## TRY IT:
Each line of the data below that contains "clause" must be copied.

== Segment start ==

-- ==== Sys2Proof/Tests/Slice0.lean ====
section
/-! SUPPORT. Tests: commands that are not well formed are refused by the check, small states that meet the hypotheses of each
statement (clause by clause), and worked examples of the spec. -/

open Sys2Proof Sys2Proof.Machine

/-! ### Small states -/

namespace Sys2Proof.Tests

/-- Fields written one after another. -/
def put (s : State) (l : List (Blk × Fld × Nat)) : State := l.foldl (fun s x => s.p x.1 x.2.1 x.2.2) s

/-- Supplied, out of reset, READY, with the host link up and the management endpoint addressed. -/
def live : State :=
  { put State.reset [(.dev, F.DEV_STATUS_READY, 1), (.hst, F.HST_STATUS_GEN, 6), (.mgt, F.MGT_STATUS_DA_VALID, 1),
      (.mgt, F.MGT_STATUS_VDM_UP, 1)] with perst := false, mgt := { live := true } }

/-- The same in the fail-safe state. -/
def failed : State := put live [(.dev, F.DEV_STATUS_FATAL, 1)]

/-- Expert level. -/
def experts : State := put live [(.dev, F.DEV_MODE_STATE_CUR_EXPERT, 1)]

end Sys2Proof.Tests

namespace Sys2Proof.Tests

-- One proof at a time: a proof that waits for another's unfolding lemmas holds a thread and its stack.
set_option Elab.async false

/-! ### Well-formed commands: one ill-formed term for each check -/

theorem test_wf_setExists : (Instr.pmuSetClear 4 6).wf = false ∧ (Instr.pmuSetClear 4 5).wf = true := by decide
theorem test_wf_windowSet : (Instr.pmuWindowEnd 5 16).wf = false ∧ (Instr.pmuCounterWrap 5 6).wf = false := by decide
theorem test_wf_bobbin : (Instr.pendingArmEffect 4 8).wf = false ∧ (Instr.bufferSlotFree 5 31 ⟨.stream 0, 0⟩).wf = false
    ∧ (Instr.transferComplete 4 8 ⟨.stream 0, 0⟩).wf = false ∧ (Instr.beatFault 4 9 ⟨.stream 0, 0⟩ 0 0 (.lookup true)).wf = false := by decide
theorem test_wf_bridge : (Instr.bridgeFlitReceive 4 2 .clean).wf = false ∧ (Instr.bridgeTimeout 5 2).wf = false
    ∧ (Instr.bridgeTimeout 3 2).wf = true := by decide
theorem test_wf_sweepPage : (Instr.sweepFetch false (.ok [0])).wf = false := by decide
theorem test_wf_projection : (Instr.knotEvent [⟨0, 2 ^ 17, 0, false⟩] none).wf = false
    ∧ (Instr.snagReprojection [⟨0, 0, 2 ^ 64, false⟩]).wf = false := by decide
theorem test_wf_read : (Instr.registerReadLatch 2 4).wf = false ∧ (Instr.registerReadLatch 0 0).wf = false
    ∧ (Instr.registerReadLatch 0 132).wf = false ∧ (Instr.registerReadLatch 8 8).wf = true := by decide
theorem test_wf_frame : (Instr.frameReceive 0 { flits := List.replicate 51 [], check := 0, lines := [] }).wf = false
    ∧ (Instr.frameReceive 0 { flits := [], check := 0, lines := [List.replicate 9 0] }).wf = false
    ∧ (Instr.frameReceive 0 { flits := [], check := 0, lines := [List.replicate 8 69] }).wf = false := by decide
theorem test_wf_reader : (Instr.hbmReadReturn 0 0 { errs := [], dieReport := false } (.bobbin 4 8 (.stream 0) 0 false)).wf = false := by decide
theorem test_wf_message (l : List Byte) (h : 8192 < l.length) : (Instr.getCapabilities true 0 l).wf = false
    ∧ (Instr.challenge true 0 0 l).wf = false ∧ (Instr.extData true 0 l).wf = false := by
  simp [Instr.wf, messageWf, h]

/-! ### Witnesses: what each statement assumes, met by a state, clause by clause -/

theorem witness_StepRunsFront : State.reset.pending = [] ∧ State.reset.pwrRuns = false ∧ live.pending = [] ∧ live.pwrRuns = true
    ∧ timeBefore live.grid.time ((live.grid.time + live.tickLength) % 2 ^ 64) = true := by decide +kernel

theorem witness_InvKept : Inv { live with mem := [⟨5, 1⟩], sensorQ := List.replicate 32 ⟨1, 0, true, 1, 0⟩ } :=
  ⟨by decide +kernel, by decide +kernel, by decide +kernel, by decide +kernel, ⟨by decide +kernel, by decide +kernel, by decide +kernel⟩⟩

theorem witness_RegisterWrites :
    let a : BitVec 26 := 0x10008
    let ext := put live [(.sec, F.SEC_BOOT_STATUS_EXT_STATE, 1)]
    live.hostUp = true ∧ live.ready = true ∧ live.fatalSet = false ∧ live.expert = false ∧ experts.hostUp = true ∧ experts.ready = true
    ∧ experts.fatalSet = false ∧ experts.expert = true ∧ a.toNat % 4 = 0 ∧ regExists a.toNat = true ∧ inMsixTable a.toNat = false
    ∧ a.toNat % 0x10000 ≠ F.CFG_APPLY_GO.off ∧ blkAt a.toNat = some .grid ∧ basicWritable a.toNat = false
    ∧ (0x10009 : BitVec 26).toNat % 4 ≠ 0
    ∧ ext.hostUp = true ∧ ext.fatalSet = false ∧ ext.g .sec F.SEC_BOOT_STATUS_EXT_STATE = 1
    ∧ (0x40010 : BitVec 26).toNat % 4 = 0 ∧ regExists 0x40010 = true ∧ extForbidden 0x40010 = true
    ∧ failed.hostUp = true ∧ failed.fatalSet = true ∧ failed.ready = true ∧ a.toNat ≠ Blk.dev.base + F.DEV_EVT_TAIL_TAIL.off := by decide +kernel

theorem witness_RegisterWrites_doubleword : ∃ u t, exec (.registerWrite false 0x10008 .b4 50000) experts = .next u
    ∧ exec (.registerWrite false (0x10008 + 4) .b4 (50000 >>> 32)) u = .next t := ⟨_, _, rfl, rfl⟩

theorem witness_RegisterReads :
    let held : State := { live with latch := [(0x1000C, 2 ^ 32)] }
    live.hostUp = true ∧ live.ready = true ∧ inMsixTable 0x20000 = false ∧ regExists 0x20000 = true ∧ tget 0 live.latch 0x20000 = 0
    ∧ blkAt 0x20000 = some .hst ∧ (∀ d, Blk.hst ≠ .bob d) ∧ live.pairNow .hst 0 0 = none ∧ live.oneNow .hst 0 = none
    ∧ (∃ o v, o % 4 = 0 ∧ regExists (Blk.grid.base + o) = true ∧ blkAt (Blk.grid.base + o) = some .grid ∧ inMsixTable (Blk.grid.base + o) = false
        ∧ tget 0 live.latch (Blk.grid.base + o) = 0 ∧ live.pairNow .grid o 0 = some v)
    ∧ held.hostUp = true ∧ held.ready = true ∧ tget 0 held.latch 0x1000C = (2 ^ 32 - 1) + 1 ∧ (2 ^ 32 - 1) < 2 ^ 32
    ∧ regExists 0x1000C = true ∧ blkAt 0x1000C = some .grid ∧ (∀ d, Blk.grid ≠ .bob d)
    ∧ (put live [(.dev, F.DEV_STATUS_READY, 0)]).ready = false ∧ (put live [(.dev, F.DEV_STATUS_READY, 0)]).hostUp = true
    ∧ 0x800000 ≤ (0x800000 : Nat) ∧ blkAt 0x800000 = some (.prk 0) ∧ (∀ d, Blk.prk 0 ≠ .bob d) :=
  ⟨by decide +kernel, by decide +kernel, by decide +kernel, by decide +kernel, by decide +kernel, by decide +kernel, (fun _ h => by cases h),
    by decide +kernel, by decide +kernel,
    ⟨F.GRID_TIME_LO_TIME_LO.off, 0, by decide +kernel, by decide +kernel, by decide +kernel, by decide +kernel, by decide +kernel, by decide +kernel⟩,
    by decide +kernel, by decide +kernel, by decide +kernel, by decide +kernel, by decide +kernel, by decide +kernel, (fun _ h => by cases h),
    by decide +kernel, by decide +kernel, by decide, by decide +kernel, (fun _ h => by cases h)⟩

== Segment end ==

## COMPLETED EXERCISE:
statement (clause by clause), and worked examples of the spec. -/
/-! ### Witnesses: what each statement assumes, met by a state, clause by clause -/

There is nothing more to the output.